College plan adds a fourth county


By Harold Gwin

Jefferson County is now included in the Mahoning Valley’s community college proposal.

WARREN — A proposed local community college has grown from the original concept of creating a college for the Mahoning Valley that would serve Mahoning, Trumbull and Columbiana counties.

An implementation committee appointed to map out the plan is now proposing that the scope of the college be expanded to the south to include Jefferson County, which already has a community college.

Jefferson Community College, with an enrollment of 1,800, is willing to become part of a new, larger community college system serving the four counties, said Dr. Laura Meeks, its president.

The four-county concept was presented to the Governance Working Group of the implementation committee during a meeting Thursday at the YWCA here.

Meeks said her board of trustees has already passed a resolution of support for the new system.
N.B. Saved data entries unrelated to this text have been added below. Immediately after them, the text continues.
-- ==== Sys2Proof/Machine/Mirror.lean ====
section
/-! DEFINITION. The mirror stream as an active twin sends it (R443). -/

namespace Sys2Proof.Machine

/-- The bytes of a delivery as its slot holds them: header, point words, trailer. -/
def deliveryBytes (d : Delivery) : List Byte :=
  let ps := if d.kind = 3 then [] else (List.range (d.last + 1 - d.first)).map (fun i => le 4 (pointOf d (d.first + i)).toNat)
  padTo 32 d.header ++ ps.flatten ++ padTo 16 d.trailer

/-- A delivery cut into frames of 15 words of 16 bytes; `i` is the index of the first word. -/
def mirrorPieces (n : Port) (deliv : BitVec 32) (poisoned : List Nat) : Nat → Nat → List Byte → List AggonBody
  | 0, _, _ => []
  | f + 1, i, l =>
    let isLast := decide (l.length ≤ 240)
    .mirror n deliv i isLast (l.take 240) (poisoned.filter (fun w => decide (i ≤ w) && decide (w < i + 15))) ::
      (if isLast then [] else mirrorPieces n deliv poisoned f (i + 15) (l.drop 240))

/-- A mirror frame leaves; with two twin links the frames alternate between them. -/
def State.sendPiece (s : State) (b : AggonBody) : State :=
  let ls := twinLinks s
  match ls[s.twin.turn % max 1 ls.length]? with
  | some k => ({ s with twin := { s.twin with turn := s.twin.turn + 1 } }).sendFrame k (mirrorFrame s b)
  | none => s

/-- The bytes of deliveries that wait in the mirror queue: those of no link yet, and those that a twin link has not sent (R443). -/
def mirrorHeld (s : State) : Nat :=
  s.twin.queued + ((List.finRange 4).map (fun (k : Fin 4) => (s.links[k].vcq.map (fun f => match f.body with
    | .mirror _ _ _ _ d _ => d.length
    | _ => 0)).sum)).sum

/-- The 16-byte words of a delivery that stand in its slot and may be sent: none before its header is known. -/
def wordsWritten (d : Delivery) : Nat := if d.closed && !d.unheaded then (12 + d.body.length - d.left) / 4 else 0

/-- How far a delivery has been sent. -/
def sendingOf (s : State) (n : Port) (d : Delivery) : MirrorSend :=
  (s.twin.sending.find? (fun e => e.port == n && e.deliv == d.deliv)).getD { port := n, deliv := d.deliv }

def State.putSending (s : State) (e : MirrorSend) : State :=
  { s with twin := { s.twin with sending := e :: s.twin.sending.filter (fun x => !(x.port == e.port && x.deliv == e.deliv)) } }

/-- Pieces leave on the twin links, or wait for one. -/
def State.sendPieces (s : State) (ps : List AggonBody) (bytes : Nat) : State :=
  let t := { s with twin := { s.twin with mirrored := s.twin.mirrored + bytes } }
  if (twinLinks s).isEmpty then { t with twin := { t.twin with queue := t.twin.queue ++ ps, queued := t.twin.queued + bytes } }
  else ps.foldl State.sendPiece t

/-- An active twin sends what has been written of a delivery of a twinned port (R443): whole frames of 15 words, the last frame when all is
written. A delivery that the 4 MiB queue does not hold whole is not sent. -/
def State.mirrorWords (s : State) (n : Port) (d : Delivery) (whole : Bool) : State :=
  if !(active s && s.twinned n) then s
  else
    let e := sendingOf s n d
    let l := deliveryBytes d
    let ps := mirrorPieces n d.deliv d.poisoned (l.length + 1) 0 l
    let upTo := if whole then ps.length else min (wordsWritten d / 15) (ps.length - 1)
    let due := (ps.take upTo).drop e.sent
    if due.isEmpty ∨ e.dropped then s
    else if e.sent = 0 ∧ 4194304 < mirrorHeld s + l.length then
      (s.putSending { e with dropped := true }).bump Obj.TWIN.MIRROR_DROP
    else
      (s.putSending { e with sent := upTo }).sendPieces due (if whole then l.length - 240 * e.sent else 240 * due.length)

/-- The written words of the deliveries in a port's queue leave (R443). -/
def State.mirrorQueue (s : State) (n : Port) : State := s.pipes[n].queue.foldl (fun t d => t.mirrorWords n d false) s

/-- A delivery is complete: the rest of it leaves (R443). -/
def State.mirrorDelivery (s : State) (n : Port) (d : Delivery) : State :=
  let t := s.mirrorWords n d true
  { t with twin := { t.twin with sending := t.twin.sending.filter (fun e => !(e.port == n && e.deliv == d.deliv)) } }

/-- What waited for a twin link leaves when one comes UP: commits and marks, then the mirror queue. -/
def State.drainMirror (s : State) : State :=
  if (twinLinks s).isEmpty then s
  else
    let t := s.flushOutbox
    t.twin.queue.foldl State.sendPiece { t with twin := { t.twin with queue := [], queued := 0 } }

/-- MIRROR_RATE and MIRROR_OVER (R443) for the second that has passed, in kB. -/
def State.mirrorRate (s : State) : State :=
  let n := (twinLinks s).length
  let b := s.twin.mirrored
  let t := { s with twin := { s.twin with mirrored := 0 } }
  let t := t.put Obj.TWIN.MIRROR_RATE (b / 1000)
  t.putBit Obj.TWIN.FLAGS Bit.TWIN.FLAGS.MIRROR_OVER (active s && decide (4660000000 * n < b))

end Sys2Proof.Machine
end

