/-! ## QUEUE_DRAIN, DELIVERY_COMPLETE (R143, R182, R183) -/

/-- QUEUE_DRAIN (R143): the porter takes words from the front of the queue to the ring and to the awnings (R259), none while the crossing to the
memory refuses them (R342); a twin's active sends its standby what is written (R443). -/
def execQueueDrain (n : Port) (words : Nat) (s : State) : Result :=
  let p := s.pipes[n]
  let k := if refuses s 2 then 0 else min words (p.queue.map (·.left)).sum
  let q := drain k p.queue
  .next (((s.modPipe n (fun p => { p with queue := q, queued := p.queued - k })).fillNew n p.queue q).mirrorQueue n)

/-- A region's groups, 5200h and 5300h, at a delivery of its port (R263, R266, R281). -/
def condRegs (r c : Nat) : List Reg :=
  [Obj.CONDITIONS.C_TYPE r c, Obj.CONDITIONS.C_POL r c, Obj.CONDITIONS.C_FIRST r c, Obj.CONDITIONS.C_COUNT r c,
   Obj.CONDITIONS.LEVEL_A r c, Obj.CONDITIONS.LEVEL_B r c, Obj.CONDITIONS.TIME_A r c, Obj.CONDITIONS.TIME_B r c,
   Obj.CONDITIONS.C_QMIN r c, Obj.CONDITIONS.C_PRE r c, Obj.CONDITIONS.C_POST r c, Obj.CONDITIONS.C_OFFSET r c,
   Obj.CONDITIONS.C_CAN_ID r c, Obj.CONDITIONS.C_CAN_MASK r c, Obj.CONDITIONS.C_CAN_FIELD r c]

/-- Whether a condition is one of types 1 to 5. -/
def pointType (v : Nat) : Bool := decide (1 ≤ v) && decide (v ≤ 5)

/-- The condition state in use, in points (R265). -/
def condPoints (s : State) : Nat :=
  ((List.range 64).map (fun r => ((List.range 8).map (fun c =>
    if pointType (s.u (Obj.CONDITIONS.C_TYPE r c)) then s.u (Obj.CONDITIONS.C_COUNT r c) else 0)).sum)).sum

/-- A committed change of a condition clears its state (R266). -/
def State.commitConditions (s : State) (r : Fin 64) : State :=
  let t := s.commitIf (0x5300 + r)
  let changed := fun (c : Fin 8) => (condRegs r c).any (fun k => s.u k != t.u k)
  let t := t.modRegion r (fun x =>
    { x with conds := Vector.ofFn (fun (c : Fin 8) => if changed c then {} else x.conds[c]) })
  t.put Obj.CAPTURE.COND_POINTS (condPoints t)

/-- The staged values of a record but one become the values in force, and its APPLY goes on waiting. -/
def State.takeBut (s : State) (idx : Nat) (but : Reg) : State :=
  let kept := s.staged.filter (fun e => e.1 == but.key)
  let t := ({ s with staged := s.staged.filter (fun e => e.1 != but.key) }).takeStaged [idx]
  { t with staged := kept.foldl (fun l e => rfSet l e.1 e.2) t.staged }

/-- The commit of a region's group (R263, R281, R339): a change of what it watches empties the awning with it; otherwise a change of AWN_SHOTS
waits for the wrap, and the group with it, while its other values take effect (log entry 97). -/
def State.commitRegion (s : State) (r : Fin 64) : State :=
  let moved := [Obj.REGION.PORT r, Obj.REGION.SOURCE r, Obj.REGION.SET_MASK r, Obj.REGION.P_FIRST r, Obj.REGION.P_COUNT r].any
    (fun k => s.u k != s.us k)
  let l := s.us (Obj.REGION.AWN_SHOTS r)
  let waits := !moved && (regionOf s r).len != l
  let t := if waits then s.takeBut (0x5200 + r) (Obj.REGION.AWN_SHOTS r) else s.commitIf (0x5200 + r)
  let t := t.modRegion r (fun x => { x with lenStaged := if x.len = l then none else some l })
  let t := if moved then t.emptyAwning r else t
  let a := t.u (Obj.REGION.ARM_MODE r)
  let t := if s.u (Obj.REGION.ARM_MODE r) = a then t else t.armRegion r a
  t.putShallow r

/-- The region groups whose APPLY waits for a delivery of the port (R281). -/
def State.regionsAt (s : State) (n : Port) : State :=
  overAll s (fun t r =>
    let t := if t.isApplying (0x5200 + r) && t.us (Obj.REGION.PORT r) == n.val then t.commitRegion r else t
    if t.isApplying (0x5300 + r) && t.u (Obj.REGION.PORT r) == n.val then t.commitConditions r else t)

/-- DELIVERY_COMPLETE (R183): the front delivery of the queue, its trailer written to its slot; a twin's active sends it to the standby
(R443). -/
def execDeliveryComplete (n : Port) (s : State) : Result :=
  .next (match s.pipes[n].queue with
  | [] => s
  | d :: q =>
    if !d.inRingWhole then s
    else (((s.modPipe n (fun p => { p with queue := q })).regionsAt n).completeDelivery n d).mirrorDelivery n d)

/-! ## Conditions (R264 to R267) -/

/-- The test T(v, X) of a condition's C_POL. -/
def polTest (pol : Nat) (v x : Int) : Bool :=
  match pol % 4 with
  | 0 => decide (x ≤ v)
  | 1 => decide (v ≤ x)
  | 2 => decide (x.natAbs ≤ v.natAbs)
  | _ => decide (v.natAbs < x.natAbs)

/-- The value of a point word (R264): signed, but unsigned in AMPLITUDE mode; in COMPLEX mode the spec does not say (log entry 119). -/
def wordValue (outMode : Nat) (w : BitVec 32) : Int :=
  if outMode = 2 ∨ (outMode = 3 ∧ !Config.complexSigned) then (w.toNat / 256 : Nat) else toSigned 24 (w.toNat / 256)

def wordQuality (w : BitVec 32) : Nat := w.toNat % 256

/-- Whether a word is invalid for a condition of some C_QMIN (R264); of COMPLEX words, which have no quality, 8000_8000h is (log entry 119). -/
def wordBad (outMode qmin : Nat) (w : BitVec 32) : Bool :=
  if outMode = 3 then w == 0x80008000#32 else decide (wordQuality w < qmin)

/-- A condition as it is in force. -/
structure Cond where
  type : Nat
  pol : Nat
  a : Int
  b : Int
  ta : Nat
  tb : Nat
  qmin : Nat
deriving DecidableEq, Repr

def condOf (s : State) (r c : Nat) : Cond :=
  ⟨s.u (Obj.CONDITIONS.C_TYPE r c), s.u (Obj.CONDITIONS.C_POL r c), s.i (Obj.CONDITIONS.LEVEL_A r c), s.i (Obj.CONDITIONS.LEVEL_B r c),
   s.u (Obj.CONDITIONS.TIME_A r c), s.u (Obj.CONDITIONS.TIME_B r c), s.u (Obj.CONDITIONS.C_QMIN r c)⟩

/-- Whether a point meets a condition on a sample of value `v` (R264). -/
def metAt (k : Cond) (p : PointState) (v : Int) : Bool :=
  let on := polTest k.pol v k.a
  match k.type with
  | 1 => on && (match p.prev with | some u => !polTest k.pol u k.a | none => true)
  | 2 =>
    match p.prev with
    | none => false
    | some u =>
      match k.pol % 4 with
      | 0 => decide (k.a ≤ v - u)
      | 1 => decide (v - u ≤ -k.a)
      | _ => decide (k.a ≤ (v - u).natAbs)
  | 3 => !on && decide (0 < p.run) && ((decide (k.ta ≤ p.run) && decide (p.run ≤ k.tb)) != k.pol.testBit 7)
  | 4 => !on && decide (0 < p.run) && !p.runB
  | 5 => on && p.run + 1 == k.ta
  | _ => false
There is uncertainty about what will happen, but the board believes it is in the best interest of Jefferson County residents to link with a larger area and become part of a new community college rather than have to compete with it.

Jefferson Community College would become one campus for the new school under that scenario.

No formal name has been selected for that new school, but members of the Governance Working Group seemed to agree that it shouldn’t be limited to the names of just one or two counties or the Mahoning Valley.

A broader name, such as Eastern Gateway, or a name that would give some indication that the community college will be a school for the 21st century, had more acceptance.

Eric Fingerhut, Ohio’s chancellor of higher education, told the group that it has great leeway in crafting the new school, which the governor will ask the state Legislature to approve and fund in the next biennial budget that takes effect July 1, 2009.

The plan is to begin offering classes in the fall of 2009.

In terms of a board of trustees to run the new school, there are a number of possible options, but Fingerhut said the plan is to have the board appointed by the governor, with some form of special consideration for Jefferson County because that county has a tax levy enacted to support Jefferson Community College.

There are no plans to seek similar levies in the other three counties, Fingerhut said, and Jefferson will be allowed to determine where and how its tax money will be used.

Roy Church, president of Lorain County Community College and head of the implementation committee, said the trustee appointments would likely be made geographically so every county has some representation.

The new school will offer classes at a wide variety of locations and won’t have a central campus, with programming provided by Jefferson and Lorain community colleges, Youngstown State University, Kent State University and perhaps others.

Church did propose that it have a central headquarters, most likely in leased space.

Mahoning County would be the most central location and has the largest population, he said.

David C. Sweet, YSU president, said he hopes the new school would appeal to students in western Pennsylvania as well as Ohio.

“I’m taking a positive approach,” he said, explaining that it is in YSU’s best interest to be collaborative in development of the new educational system.

Church said every effort is being made not to pull students from YSU or Kent, which has three branch campuses in the community college service area. The goal is to increase the overall number of people attending college and feed into programs at YSU and Kent, he said.